■ **AVAILABLE DATA**:
/-- The end of a page's fetch, if its home has been read: its status and the state. -/
def finishFetch (ctx tpn : Nat) (s : State) : Option (Nat × State) :=
  let key := pageKey ctx tpn
  let p := s.page key
  let xs := xfersFor s ctx [0] tpn
  match regionOf s ctx tpn with
  | none => none
  | some (id, _) =>
    if p.state ≠ 2 ∨ xs.any (fun e => !e.2.ended) ∨ ¬ pageReady s key then none
    else
      let st := xferStatus xs
      let s0 := dropXfers xs s
      if st ≠ stOk ∧ st ≠ stPoison then
        some (st, trackFrame p.frame false (s0.setPage key { p with state := 1, frame := 0, pin := 0 }))
      else
        let sticky := weightRegion s id
        let r := if p.wasEmpty then (false, memClear (65536 * p.frame) 65536 s0)
          else if p.home = 2 then readFlashPage p.homeLoc p.frame (if sticky then p.poison.toNat else 0) s0
          else if p.home = 0 then (false, (copySectors p.homeLoc p.frame 0xFFFF s0).2)
          else (false, s0)
        let s1 := if sticky then
            ((List.range 16).filter fun i => p.poison.getLsbD i).foldl (fun s i =>
              memPoison (65536 * p.frame + 4096 * i) 4096 s) r.2
          else r.2
        let found := poisonSectors s1 p.frame
        let p1 := { p with state := 3, poison := mergePoison p.poison 0xFFFF found sticky }
        let s2 := trackFrame p.frame true s1
        let s3 := if r.1 ∧ found = 0 then rehome key (frameWords s2 p.frame) (s2.setPage key p1) else s2.setPage key p1
        some (if found = 0 then stOk else stPoison, if p.pin = 0 then noteUnpinned key s3 else s3)

/-! ### Write-back (R275) -/

/-- Starts writing a page's dirty sectors home: WRITING, its dirty bits cleared first. Log 51 (DEDUCED). -/
def startWriteback (ctx tpn : Nat) (s : State) : State :=
  let key := pageKey ctx tpn
  let p := s.page key
  match regionOf s ctx tpn with
  | none => s
  | some (_, r) =>
    let mask := if p.wasEmpty then 0xFFFF else pageDirty s p
    let s1 := setDirty p.frame 0 (s.setPage key { p with state := 5, mask := mask })
    let secs := (List.range 16).filter fun i => mask.getLsbD i
    let s2 := updMem (fun m => { m with copies := m.copies ++ secs.map fun i => { ctx := ctx, tpn := tpn, sector := i } }) s1
    if p.home = 1 then startXfer (newXfer 1 ctx tpn r.lender (slotOffset r (tpn - r.firstTpn) 0) mask.toNat (16 * secs.length)) s2
    else spendPage key (copyTraffic p (if p.home = 2 then 0xFFFF else mask.toNat)) s2

/-- The end of a page's write-back: CLEAN, or DIRTY if a sector was written meanwhile; the status it gives. -/
def finishWriteback (ctx tpn : Nat) (s : State) : Nat × State :=
  let key := pageKey ctx tpn
  let p := s.page key
  let xs := xfersFor s ctx [1] tpn
  let st := xferStatus xs
  let s0 := dropXfers xs s
  let back := fun (s : State) => setDirty p.frame ((s.mem.frame p.frame).dirty ||| p.mask) (s.setPage key { p with state := 3, mask := 0 })
  if st ≠ stOk ∧ st ≠ stPoison then (st, back s0)
  else
    let found := if p.home = 1 then xs.foldl (fun a e => a ||| e.2.poison) 0 else poisonSectors s0 p.frame
    let mask := if p.home = 2 then 0xFFFF else p.mask.toNat
    let p1 := { p with state := 3, mask := 0, wasEmpty := false, poison := mergePoison p.poison mask (found &&& mask) false }
    let end_ := if found &&& mask = 0 then stOk else stPoison
    if p.home = 2 then
      let w := readFrame p.frame s0
      match flashAppend w.1 w.2 with
      | none => (stCapacity, back w.2)
      | some (loc, s1) =>
        let s2 := if p.wasEmpty then s1 else killStripes p.homeLoc s1
        (end_, s2.setPage key { p1 with homeLoc := loc })
    else (end_, s0.setPage key p1)

/-! ### Retirement into a context's counter (R108, R278, R454) -/

end Sys2Proof.Machine
end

■ **PROBLEM STATEMENT**:
With "mergePoison" as the string to look for, count the matching lines above and give the number by itself.

■ **SOLVED PROBLEM**:
2